I am running a new Kodiak 450 with a cycle county 50" blade..
I can lock it in and out of 4wd adn also have a front diff lock. I find I can push a lot of snow so far at least 6" or so in 2wd and I can do it pretty fast. I do have a lot of tire slippage in 2wd but I can go pretty fast since it is an automatic. Like others said above if you run into any hills it is impossibe to back up them and pretty diffucult to push up them too.. A two wheel drive would work ok but not Ideal... I also have a liquid deicer tank and boom mounted on the rear rack that weighs around 180lbs when full so that helps alot....

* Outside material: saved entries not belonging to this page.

/-- DRIVE. -/
def peDrive (e : Nat) (l : Live) : Live :=
  if peReady l e 0x3 then
    let x := (l.pe e).ticked (peDivider l e)
    let m := BitVec.ofNat 8 (field x.instr 15 8)
    let v := BitVec.ofNat 8 (field x.instr 7 0) &&& m
    let x := if bitOf x.instr 16 then { x with dirs := clrMask x.dirs m ||| v } else { x with levels := clrMask x.levels m ||| v }
    l.setPe e (peNext (peDriveAt l (nextEclk l) e x) 1)
  else l

/-- Levels after EMIT: the bits that left, in order, on the pins of the send mask. -/
def emitLevels : List Nat → List Bool → Byte → Byte
  | j :: js, b :: bs, v => emitLevels js bs (putBit v j b)
  | _, _, v => v

/-- EMIT, with the take-mask pins entering under XCH. -/
def peEmit (e : Nat) (pins : Byte) (l : Live) : Live :=
  if peReady l e 0x4 then
    let x := (l.pe e).ticked (peDivider l e)
    let js := maskPins (peSend l e)
    let ins := if bitOf x.instr 16 then takeBits (peTake l e) pins else js.map (fun _ => false)
    let r := srMove (peLsb l e) ins x.sr
    let x := { x with sr := r.2, count := min 32 (x.count + ins.length), levels := emitLevels js r.1 x.levels }
    l.setPe e (peNext (peDriveAt l (nextEclk l) e x) 1)
  else l

/-- SAMPLE. -/
def peSample (e : Nat) (pins : Byte) (l : Live) : Live :=
  if peReady l e 0x5 then
    let ins := takeBits (peTake l e) pins
    peTick e (fun x => peNext { x with sr := (srMove (peLsb l e) ins x.sr).2, count := min 32 (x.count + ins.length) } 1) l
  else l

/-- FETCH: an empty queue stalls it (B = 1) or loads 0 with an underrun (R333). -/
def peFetch (e : Nat) (l : Live) : Live :=
  if peReady l e 0x6 then
    let x := (l.pe e).ticked (peDivider l e)
    if !x.seen.tx.isEmpty then l.setPe e (peNext (fetchWord x) 1)
    else if bitOf x.instr 16 then l.setPe e { x with state := .waiting }
    else
      let y := { peNext x 1 with sr := 0, count := 0, underCnt := x.underCnt + 1 }
      peRecord e 1 1 y.underCnt.toNat (peNote e 1 (l.setPe e (y.raise 1)))
  else l

/-- DEPOSIT: a full queue stalls it (B = 1) or drops the word (R333). -/
def peDeposit (e : Nat) (l : Live) : Live :=
  if peReady l e 0x7 then
    let x := (l.pe e).ticked (peDivider l e)
    if x.seen.rx < 8 then l.setPe e (peNext (depositWord x) 1)
    else if bitOf x.instr 16 then l.setPe e { x with state := .waiting }
    else
      let y := { peNext x 1 with sr := 0, count := 0, rxCnt := x.rxCnt + 1 }
      peRecord e 3 2 y.rxCnt.toNat (peNote e 3 (l.setPe e (y.raise 3)))
  else l

/-- The condition of a BRANCH (R330). -/
def branchHolds (l : Live) (e : Nat) (x : PinEngine) (pins : Byte) : Bool :=
  let j := field x.instr 15 13
  match field x.instr 18 16 with
  | 0 => true
  | 1 => x.seen.tx.isEmpty
  | 2 => decide (8 ≤ x.seen.rx)
  | 3 => x.count ≠ peWordLen l e
  | 4 => pins.getLsbD j
  | 5 => !pins.getLsbD j
  | 6 => x.seen.flags.getLsbD j
  | _ => !x.seen.flags.getLsbD j

/-- BRANCH. -/
def peBranch (e : Nat) (pins : Byte) (l : Live) : Live :=
  if peReady l e 0x8 then
    peTick e (fun x => if branchHolds l e x pins then { x with addr := field x.instr 5 0 } else peNext x 1) l
  else l

/-- SETLC. -/
def peSetlc (e : Nat) (l : Live) : Live :=
  if peReady l e 0x9 then peTick e (fun x => peNext { x with lc := BitVec.ofNat 10 (field x.instr 9 0) } 1) l else l

/-- LOOP. -/
def peLoop (e : Nat) (l : Live) : Live :=
  if peReady l e 0xA then
    peTick e (fun x => if x.lc = 0 then peNext x 1 else { x with lc := x.lc - 1, addr := field x.instr 5 0 }) l
  else l

/-- SIGNAL. -/
def peSignal (e : Nat) (l : Live) : Live :=
  if peReady l e 0xB then peNote e 0 (peTick e (fun x => (peNext x 1).raise 0) l) else l

/-! ### Readback (R341) -/

/-- The check of window pin j, 8 TCLK after an edge. -/
def peReadback (e j : Nat) (level : Bool) (l : Live) : Live :=
  let x := l.pe e
  let p := peBase l e + j
  let r := checkReadback l.now level (x.pins.get {} p)
  let x := { x with pins := x.pins.put {} p r.1 }
  if !r.2 then l.setPe e x
  else
    let x := { x.raise 7 with shorts := setBit x.shorts p, shortCnt := x.shortCnt + 1 }
    reportFault (peSource e (32 + p)) 0x5C (5 * 2 ^ 24) 0x2300 (peNote e 7 (l.setPe e x))

/-! ### Commands -/

def execNop (e : Fin 16) (s : State) : Out := ran (peNop e.val) s
def execDelay (e : Fin 16) (s : State) : Out := ran (peDelay e.val) s
def execDelayEnd (e : Fin 16) (s : State) : Out := ran (peDelayEnd e.val) s
def execWait (e : Fin 16) (pins : Byte) (s : State) : Out := ran (peWait e.val pins) s
def execPeWaitRelease (e : Fin 16) (pins : Byte) (s : State) : Out := ran (peWaitRelease e.val pins) s
def execPeWaitTimeout (e : Fin 16) (pins : Byte) (s : State) : Out := ran (peWaitTimeout e.val pins) s
def execDrive (e : Fin 16) (s : State) : Out := ran (peDrive e.val) s
def execEmit (e : Fin 16) (pins : Byte) (s : State) : Out := ran (peEmit e.val pins) s
def execSample (e : Fin 16) (pins : Byte) (s : State) : Out := ran (peSample e.val pins) s
def execFetch (e : Fin 16) (s : State) : Out := ran (peFetch e.val) s
def execDeposit (e : Fin 16) (s : State) : Out := ran (peDeposit e.val) s
def execBranch (e : Fin 16) (pins : Byte) (s : State) : Out := ran (peBranch e.val pins) s
def execSetlc (e : Fin 16) (s : State) : Out := ran (peSetlc e.val) s
def execLoop (e : Fin 16) (s : State) : Out := ran (peLoop e.val) s
def execSignal (e : Fin 16) (s : State) : Out := ran (peSignal e.val) s

def execTxdWrite (e : Fin 16) (word : BitVec 32) (s : State) : Out := ran (txdWrite e.val word) s

/-- RXD_READ: the host port delivers the word (R335). -/
def execRxdRead (e : Fin 16) (s : State) : Out :=
  ran (fun l =>
    if !unitUp (peUnit e.val) l then l
    else
      let r := rxdRead e.val l
      { r.2 with host := { r.2.host with lastRead := bytesLE 4 r.1.toNat } }) s

def execPeFlagSet (e : Fin 16) (mask : Byte) (s : State) : Out := ran (peSetFlags e.val mask) s
def execPeFlagClear (e : Fin 16) (mask : Byte) (s : State) : Out := ran (peClearFlags e.val mask) s
def execFlush (e : Fin 16) (s : State) : Out := ran (peFlush e.val) s
def execForceSwap (e : Fin 16) (s : State) : Out := ran (peForceSwap e.val) s
def execBankSwap (e : Fin 16) (s : State) : Out := ran (peBankSwap e.val) s

def execPeReadback (e : Fin 16) (j : Fin 8) (level : Bool) (s : State) : Out := ran (peReadback e.val j.val level) s

end Sys2Proof.Machine
end

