/-! ### Membership (R75, R493) -/

/-- Objects that may be members (R75). -/
def admissible (k : Key) : Bool :=
  let idx := k / 256
  let s := k % 256
  (decide (0x2400 ≤ idx ∧ idx < 0x2418) && 3 ≤ s && decide (s ≤ 5)) || (shadowOf k).isSome
    || (decide (0x2200 ≤ idx ∧ idx < 0x2400) && (s = 1 || (0x10 ≤ s && decide (s ≤ 0x1F))))
    || (decide (0x4200 ≤ idx ∧ idx < 0x4400) && 0x10 ≤ s && decide (s ≤ 0x20))
    || (decide (0x2740 ≤ idx ∧ idx < 0x2744) && ((s = 1 || s = 2) || (0x10 ≤ s && decide (s ≤ 0x2F))))

/-- The object that an entry of :04 and :05 names, none where [7:0] is not 0. -/
def memberKey (v : Nat) : Option Key := if v % 256 = 0 then some (v / 256) else none

/-- The encoding of the member list. -/
def memberEntry (k : Key) : List Byte := bytesLE 4 (k * 256)

/-- Moves the staged value of an object between groups (R493). -/
def moveStagedValue (a b : Nat) (k : Key) (l : Live) : Live :=
  match (l.group a).staged.objs.find? (fun e => e.1 = storeKey k) with
  | some e => stageIn b e.1 e.2 (unstage a e.1 l)
  | none => l

/-- An add or a remove is refused for an ARMED group (R493). -/
def membershipLocked (l : Live) (g : Nat) (k : Key) : Bool :=
  groupArmed l g || (groupArmed l 0 && (stagedVal l k).isSome)

/-- ADD_MEMBER. -/
def addMember (g v : Nat) (l : Live) : Live × Nat := match memberKey v with
  | none => (l, abRange)
  | some k =>
    if g = 0 || !admissible k then (l, abRange)
    else if membershipLocked l g k then (l, abState)
    else if ownerOf l k = g then (l, 0)
    else if ownerOf l k ≠ 0 then (l, abState)
    else if 512 ≤ (l.group g).members.length then (l, abMemory)
    else (moveStagedValue 0 g k (l.updGroup g (fun x => { x with members := x.members ++ [k] })), 0)

/-- REMOVE_MEMBER. -/
def removeMember (g v : Nat) (l : Live) : Live × Nat := match memberKey v with
  | none => (l, abRange)
  | some k =>
    if g = 0 || ownerOf l k ≠ g then (l, abRange)
    else if membershipLocked l g k then (l, abState)
    else
      let l := moveStagedValue g 0 k l
      (l.updGroup g (fun x => { x with members := x.members.filter (fun m => storeKey m ≠ storeKey k) }), 0)

/-! ### Commands -/

def execGroupArm (conn : Conn) (g : Fin 64) (s : State) : Out :=
  ran (onObject conn (0x2C00 + g.val) 3 (groupArm g.val)) s

def execGroupDisarm (conn : Conn) (g : Fin 64) (s : State) : Out :=
  ran (onObject conn (0x2C00 + g.val) 3 (done (groupDisarm g.val))) s

def execGroupDiscard (conn : Conn) (g : Fin 64) (s : State) : Out :=
  ran (onObject conn (0x2C00 + g.val) 3 (done (groupDiscard g.val))) s

def execAddMember (conn : Conn) (g : Fin 64) (entry : BitVec 32) (s : State) : Out :=
  ran (onObject conn (0x2C00 + g.val) 4 (addMember g.val entry.toNat)) s

def execRemoveMember (conn : Conn) (g : Fin 64) (entry : BitVec 32) (s : State) : Out :=
  ran (onObject conn (0x2C00 + g.val) 5 (removeMember g.val entry.toNat)) s

end Sys2Proof.Machine
end

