-- ==== Sys2Proof/Machine/ProcRead.lean ====
section
/-! DEFINITION. The value of every readable object: process and status objects as a snapshot froze them, configuration, communication
and device objects as they stand (R61, R69, R87–R90, R122, R180, R181, R206, R207, R231, R266, R299, R324, R344, R371, R389, R404,
R413, R419, R420, R441, R465, R466). -/

namespace Sys2Proof.Machine

open Sys2Proof

/-! ### Forms -/

/-- A signed quantity in its object's width; outside it the spec states no value (log entry 3). -/
def fitS (l : Live) (bits : Nat) (v : Int) : Val :=
  if -(2 ^ (bits - 1) : Nat) ≤ v ∧ v < (2 ^ (bits - 1) : Nat) then .num (ofSigned bits v)
  else .num ((Config.freeValue l.freeIdx).toNat % 2 ^ bits)

/-- An unsigned quantity in its object's width. -/
def fitU (l : Live) (bits v : Nat) : Val := if v < 2 ^ bits then .num v else .num ((Config.freeValue l.freeIdx).toNat % 2 ^ bits)

/-- A result word: VALID in the top bit, its tag, and the value (R83). -/
def resultWord (top tagLo : Nat) (valid : Bool) (tag v : Nat) : Nat := b2n valid * 2 ^ top + tag * 2 ^ tagLo + v

def num {w : Nat} (x : BitVec w) : Val := .num x.toNat

/-! ### Process objects by block -/

/-- 0x3000 (R61, R389, R420). -/
def readTime (l : Live) (s : Nat) : Val :=
  let t := l.time
  match s with
  | 0x01 => num t.dtime
  | 0x02 => num l.atime
  | 0x03 => .num t.disc.code
  | 0x04 => num t.status
  | 0x05 => fitS l 64 t.phaseError
  | 0x06 => fitS l 32 (divFree (t.rate * 1000000000) (2 ^ 32))
  | 0x07 => num t.accepted
  | 0x08 => num t.rejectCnt
  | 0x09 => num t.stepCnt
  | 0x0A => num t.glitchCnt
  | 0x0B => num t.refLossCnt
  | 0x0C => num t.lastPps
  | 0x0D => num (holdoverSeconds l)
  | 0x0E => num t.skipCnt
  | 0x10 => num l.doze.cause
  | 0x11 => num l.doze.tpin
  | 0x12 => num l.doze.dtime
  | 0x20 | 0x21 => num (l.bus (s - 0x20)).status
  | 0x22 | 0x23 => num (l.bus (s - 0x22)).rpdoFaultCnt
  | 0x24 | 0x25 => num (l.bus (s - 0x24)).hbTimeoutCnt
  | 0x26 | 0x27 => num (l.bus (s - 0x26)).emcyDropCnt
  | _ => .num 0

/-- Channels in failsafe (R180). -/
def failsafeCount (l : Live) (k : Nat) : Nat :=
  ((List.range 64).filter (fun i => bitOf (l.chan (64 * k + i)).cstat.toNat 7)).length

/-- 0x3100 + k and its mirror (R180, R181). -/
def readCluster (l : Live) (k s : Nat) : Val :=
  let x := l.cluster k
  match s with
  | 0x01 => .num x.state
  | 0x02 => .num (failsafeCount l k)
  | 0x03 => num x.status
  | 0x04 => num x.runawayCnt
  | 0x05 => num x.mcCnt
  | 0x06 => num x.abandonCnt
  | 0x07 => num x.protectCnt
  | 0x08 => num x.scrubCnt
  | 0x09 => num x.load
  | 0x20 => .num (match x.run with
    | some r => r.slot
    | none => 0xFF)
  | 0x21 => num x.lastMc
  | 0x22 => num x.lastRunaway
  | _ => .num 0

/-- Codes of a thread state (R122). -/
def ThreadState.code : ThreadState → Nat
  | .disabled => 0
  | .idle => 1
  | .ready => 2
  | .running => 3
  | .runaway => 4
  | .halted => 5

/-- Head of a capture FIFO as a read gives it: VALID in bit 63, clear for the last entry repeated (R81, R103). -/
def fifoHead (x : Channel) : Word := match x.fifo with
  | e :: _ => setBit e 63
  | [] => clrBit x.fifoLast 63

/-- 0x3200 + c and its mirror (R122). -/
def readChannel (l : Live) (c s : Nat) : Val :=
  let x := l.chan c
  match s with
  | 0x01 => num x.cstat
  | 0x02 => num x.fl
  | 0x03 => num x.ma.cur.value
  | 0x04 => num x.mb.cur.value
  | 0x05 => num x.capa
  | 0x06 => num x.capb
  | 0x07 => num (fifoHead x)
  | 0x08 => num x.ecnt
  | 0x09 => num x.ovfCnt
  | 0x0A => num x.lateCnt
  | 0x0B => num x.linkCnt
  | 0x0C => .num (pinLevels x)
  | 0x20 => num x.req
  | 0x21 => num x.lnkd
  | 0x22 => .num x.thread.code
  | 0x23 => .num x.abandons
  | 0x24 => num x.longest
  | 0x25 => num x.stored
  | s => if 0x10 ≤ s ∧ s ≤ 0x1F then num (stateWord l c (s - 0x10)) else .num 0

/-- Codes of a pair state (R299). -/
def PairState.code : PairState → Nat
  | .idle => 0
  | .running => 1
  | .tripped => 2

/-- 0x3400 + u and its mirror (R299). A duty above the period is in effect as the period (R268). -/
def readPair (l : Live) (u s : Nat) : Val :=
  let p := l.pair u
  match s with
  | 0x01 => .num p.state.code
  | 0x02 => num p.status
  | 0x03 => num p.boundary
  | 0x04 => num p.eff.period
  | 0x05 => .num (min p.eff.duty.toNat p.eff.period.toNat)
  | 0x06 => num p.eff.dead
  | 0x07 => num p.lateCnt
  | 0x08 => num p.underCnt
  | 0x09 => num p.shortCnt
  | 0x0A => num p.tripDtime
  | 0x20 => num p.tapsH
  | 0x21 => num p.tapsL
  | _ => .num 0

/-- 0x3418 (R299). -/
def readArm (l : Live) (s : Nat) : Val :=
  let u := l.pwm
  match s with
  | 0x01 => .num (b2n (armed l))
  | 0x02 => num u.status
  | 0x03 => num u.disarmCnt
  | 0x04 => num u.refuseCnt
  | 0x05 => num u.armDtime
  | 0x06 => num u.disarmDtime
  | _ => .num 0

/-- 0x3420 + i (R299). -/
def readTrip (l : Live) (i s : Nat) : Val :=
  let t := l.trip i
  match s with
  | 0x01 => num (putBit t.status 4 t.level)
  | 0x02 => num t.cnt
  | 0x03 => num t.refusedCnt
  | 0x04 => num t.dtime
  | _ => .num 0

/-- Codes of a port state (R266). -/
def PortState.code : PortState → Nat
  | .off => 0
  | .starting => 1
  | .running => 2
  | .lost => 3

/-- Sector of a port in Hall mode; 0xFF in any other (R240). -/
def sectorOf (l : Live) (n : Nat) : Nat := if fbMode l n = 4 then hallSector (l.port n).lines else 0xFF

/-- Speed in 0.001 rpm: v̂ × 60,000 / CPR, 0 if CPR is 0 (R255). The worked example after R259 takes 36,621.09 to 36,621: a fraction
below one half is dropped, any other is open (log entry 5). -/
def portRpm (l : Live) (n : Nat) : Int :=
  let num := (l.port n).vHat * 60000
  let den := fbCpr l n * 65536
  if 0 ≤ num ∧ 2 * (num % den) < den then num / den else divFree num den

/-- 0x3500 + n and its mirror (R266). -/
def readPort (l : Live) (n s : Nat) : Val :=
  let p := l.port n
  match s with
  | 0x01 => .num p.state.code
  | 0x02 => num p.status
  | 0x03 => num p.pos
  | 0x04 => num p.posDtime
  | 0x05 => fitS l 64 p.vHat
  | 0x06 => fitS l 32 (portRpm l n)
  | 0x07 => fitS l 64 (p.aHat.tdiv 65536)
  | 0x08 => num p.pHat
  | 0x09 => num p.idxPos
  | 0x0A => num p.idxDtime
  | 0x0B => .num (resultWord 63 48 p.probeValid p.probeTag.toNat p.probeCount.toNat)
  | 0x0C => num p.probeObs
  | 0x0D => num p.probeDtime
  | 0x0E => .num (resultWord 63 48 p.rawValid p.rawTag.toNat p.rawFrame.toNat)
  | 0x0F => .num (sectorOf l n)
  | 0x10 => num p.amplitude
  | 0x11 => num p.illegalCnt
  | 0x12 => num p.dirCnt
  | 0x13 => num p.frameCnt
  | 0x14 => num p.dropCnt
  | 0x15 => num p.lineCnt
  | 0x16 => num p.refFaultCnt
  | 0x17 => num p.lastFault
  | 0x20 => num p.delay
  | 0x21 => fitS l 32 p.indexErr
  | 0x22 => fitS l 32 p.countDiff
  | _ => .num 0

/-- 0x3600 + w (R231). The lane and its backlog stand as at the start of the TCLK of the snapshot (R64). -/
def readWheel (l : Live) (w s : Nat) : Val :=
  let x := l.wheel w
  match s with
  | 0x01 => .num x.state.code
  | 0x02 => num x.status
  | 0x03 => .num x.laneWas
  | 0x04 => .num (x.laneWas * 360000 / (wheelN l w * 1024))
  | 0x05 => .num x.cyc
  | 0x06 => fitU l 32 (toothSpeed l w)
  | 0x07 => fitU l 32 (revSpeed l w)
  | 0x08 => fitU l 32 (divFree x.refNum x.refDiv).toNat
  | 0x09 => fitU l 16 ({ x with lane := x.laneWas }.backlog (l.now - 1))
  | 0x0A => .num x.lastTooth
  | 0x0B => num x.noiseCnt
  | 0x0C => num x.missedCnt
  | 0x0D => num x.lossCnt
  | 0x0E => num x.camCnt
  | 0x0F => .num x.lastLoss
  | _ => .num 0

/-- 0x3610 and 0x5610 (R224, R226, R231): the phase in 0.001° is taken to the nearest unit, as the worked example of R226 shows. -/
def readPhase (l : Live) (s : Nat) : Val :=
  let deg := fun (w : Nat) => nearFree ((l.wheel w).phase * 360000) (wheelN l w * 1024 * 64)
  if 1 ≤ s ∧ s ≤ 4 then
    let x := l.wheel (s - 1)
    .num (resultWord 31 20 x.phaseValid x.phaseTag.toNat (deg (s - 1) % 2 ^ 20))
  else if 0x11 ≤ s ∧ s ≤ 0x14 then num (l.wheel (s - 0x11)).phaseDtime
  else if 0x21 ≤ s ∧ s ≤ 0x24 then
    let x := l.wheel (s - 0x21)
    .num (resultWord 63 48 x.phaseValid x.phaseTag.toNat (x.phase % 2 ^ 25))
  else .num 0
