-- ==== Sys2Proof/Machine/Mailbox.lean ====
section
/-! DEFINITION. The mailbox rings, their registers and messages (R414–R416, R418), without what a request does to the dictionary
(MailCommands.lean). -/

namespace Sys2Proof.Machine

open Sys2Proof

def updMail (f : MailUnit → MailUnit) (l : Live) : Live := { l with mail := f l.mail }

/-! ### Messages (R416) -/

/-- The parts of a request. -/
def reqOp (b : List Byte) : Nat := fieldLE b 0 1
def reqFlags (b : List Byte) : Nat := fieldLE b 1 1
def reqLen (b : List Byte) : Nat := fieldLE b 2 2
def reqIndex (b : List Byte) : Nat := fieldLE b 4 2
def reqSub (b : List Byte) : Nat := fieldLE b 6 1
def reqOffset (b : List Byte) : Nat := fieldLE b 8 4
def reqGen (b : List Byte) : Nat := fieldLE b 12 2
def reqData (b : List Byte) : List Byte := slice b 16 (reqLen b)

/-- The opcode is known and the reserved bytes are 0. -/
def reqValid (b : List Byte) : Bool :=
  decide (1 ≤ reqOp b ∧ reqOp b ≤ 4) && decide (reqFlags b < 4) && fieldLE b 14 2 = 0

/-- A response: the request's header with the opcode raised by 0x80, its flags, the data length, the reset generation, the status, and
whether the request bears another host generation than the session's. -/
def response (l : Live) (req : List Byte) (flags status : Nat) (data : List Byte) : List Byte :=
  bytesLE 1 (reqOp req + 0x80) ++ bytesLE 1 flags ++ bytesLE 2 data.length ++ slice req 4 8 ++ bytesLE 2 l.rst.gen.toNat
    ++ bytesLE 1 status ++ bytesLE 1 (b2n (reqGen req ≠ l.mail.session.toNat)) ++ data

/-! ### Rings (R415) -/

/-- Requests counted by REQ_PROD and not taken, and responses not released. -/
def reqWaiting (m : MailUnit) : Nat := modDist 8 m.reqProd.toNat m.reqCons.toNat
def rspHeld (m : MailUnit) : Nat := modDist 8 m.rspProd.toNat m.rspCons.toNat

/-- A flag of MBSTAT is set (R84). -/
def noteMail (bit : Nat) (l : Live) : Live := noteFlags (hostReg 0x10004) (2 ^ bit) l

/-- Posts a response: it stands in its slot before RSP_PROD advances, and sets RSP_READY. -/
def post (b : List Byte) (l : Live) : Live :=
  let put := fun (m : MailUnit) => m.rspSlots.put [] (m.rspProd.toNat % 8) b
  noteMail 0 (updMail (fun m => { m with rspSlots := put m, rspProd := m.rspProd + 1, stat := setBit m.stat 0 }) l)

/-- The request at the front of the ring. -/
def frontRequest (l : Live) : List Byte := slice (l.mail.reqSlots.get [] (l.mail.reqCons.toNat % 8)) 0 2048

/-- The device takes a request: a session is open, mailbox requests are served, a response slot is free, and no request is unanswered
(R396, R414, R415; log entry 64). -/
def mayTake (l : Live) : Bool :=
  served .host l && decide (0 < reqWaiting l.mail) && decide (rspHeld l.mail < 8) && l.mail.taken.isNone && l.mail.aborts.isEmpty

/-- Takes the front request. -/
def takeRequest (l : Live) : Live :=
  updMail (fun m => { m with reqCons := m.reqCons + 1, taken := some (slice (frontRequest l) 0 16) }) l

/-- Answers the request taken. -/
def answerTaken (flags status : Nat) (data : List Byte) (l : Live) : Live := match l.mail.taken with
  | some h => post (response l h flags status data) (updMail (fun m => { m with taken := none }) l)
  | none => l

/-- Answers the request taken with an abort code. -/
def abortTaken (code : Nat) (l : Live) : Live := match l.mail.taken with
  | some h => answerTaken (reqFlags h) 1 (bytesLE 4 code) l
  | none => l

/-- A request that waited for the end of what it started is answered with what its connection was answered (R426, R437). -/
def mailSettle (l : Live) : Live := match l.mail.taken with
  | some h => (match (l.connSt 256).answer with
    | .none => l
    | .done => answerTaken (reqFlags h) 0 [] l
    | .abort a => abortTaken a.toNat l
    | .value d => answerTaken (reqFlags h) 0 d l)
  | none => l

/-! ### Resets (R418) -/

/-- Posts ABORTED_BY_RESET responses as far as slots are free. -/
def postAborts : Nat → Live → Live
  | 0, l => l
  | n + 1, l => match l.mail.aborts with
    | [] => l
    | h :: r =>
      if rspHeld l.mail < 8 then
        postAborts n (post (response l h (reqFlags h) 2 [])
          (noteMail 1 (updMail (fun m => { m with aborts := r, stat := setBit m.stat 1 }) l)))
      else l

/-- The headers of the requests in the ring, the front one first. -/
def ringHeaders (m : MailUnit) : List (List Byte) :=
  (List.range (reqWaiting m)).map (fun i => slice (m.reqSlots.get [] ((m.reqCons.toNat + i) % 8)) 0 16)

/-- Every request not answered is discarded: ABORT_CNT counts it, and its response is due. -/
def discardRequests (l : Live) : Live :=
  updMail (fun m =>
    let hs := m.taken.toList ++ ringHeaders m
    let stat := hs.foldl (fun s _ => bumpAt s 24) m.stat
    { m with aborts := m.aborts ++ hs, taken := none, reqCons := m.reqProd, stat := stat, readBuf := [], readAt := none,
             writeBuf := [], writing := false }) l

/-! ### Registers (R414, R415) -/

/-- The expert level of the session is locked and its count of wrong keys is 0 (R394, R395, R414). -/
def lockSession (l : Live) : Live := l.updConnSt 256 (fun c => { c with unlocked := false, wrongKeys := 0 })

/-- A write of a host generation: 0 closes the session, a new one opens it, or reopens it with SESSION_LOST. -/
def sessionWrite (g : BitVec 16) (l : Live) : Live :=
  let clean := fun (m : MailUnit) => { m with session := g, readBuf := [], readAt := none, writeBuf := [], writing := false }
  if g = l.mail.session then l
  else if g = 0 then updMail clean l
  else
    let stat := if l.mail.session = 0 then l.mail.stat else setBit l.mail.stat 3
    let l := if l.mail.session = 0 then l else noteMail 3 l
    lockSession (updMail (fun m => { clean m with stat := stat }) l)

/-- A write of REQ_PROD. -/
def reqProdWrite (v : Byte) (l : Live) : Live :=
  let l := if modDist 8 v.toNat l.mail.reqCons.toNat ≤ 8 then l else noteMail 2 l
  updMail (fun m =>
    if modDist 8 v.toNat m.reqCons.toNat ≤ 8 then { m with reqProd := v }
    else { m with stat := bumpAt (setBit m.stat 2) 16 }) l

/-- A write of RSP_CONS releases response slots. -/
def rspConsWrite (v : Byte) (l : Live) : Live := postAborts 8 (updMail (fun m => { m with rspCons := v }) l)

def execSessionOpen (generation : BitVec 16) (s : State) : Out := hostAct (sessionWrite generation) s
def execSessionClose (s : State) : Out := hostAct (sessionWrite 0) s
def execReqProdWrite (value : Byte) (s : State) : Out := hostAct (reqProdWrite value) s
def execRspConsWrite (value : Byte) (s : State) : Out := hostAct (rspConsWrite value) s

end Sys2Proof.Machine
end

I would just add some weight and forget the chains and you should be fine..
as far as the 250 yes it will push snow fine the weight diff can be made up with some salt bags or something.. the problem you run into is you will have to run slower in a lower gear and some one with a 400 or 600 machine would do a couple more drives an jobs an hour because they will have the weight and the extra power to move it faster.. In this bussiness time is money so I figure I could make an extra 60 to 100 dollars and hour because the size of my machine.. the diff in speed will get greater as the depth of the snow increases.... Just something to think about..
If you put out a couple of extra grand now It could pay for itself in just a couple of events... By all means if you can get an Automatic Tranny.. I am not a fan of them for recreational riding but for snow plowing they are money makers!!! 

Yamaha has a new fourwheeler out this year called a BRUIN it is in the mid 4000 dollar range and is 350 with an auto (No low range though) But I push 80% in high and have not had a problem yet...
Honda also has the new rancher with the manual tranny that is a 350 (actully a 327) it is also in the mid 4000 range ..


----------



## PLOWMAN45 (Jul 2, 2003)

the 4x4 makes a diffrence and weight we still use a 1969 wheel horse 12hp kolher with a 8 speed tanny aggresive tires with weight that the thing was unstopable so 4x4 really help im sure let me know i wanna get one


----------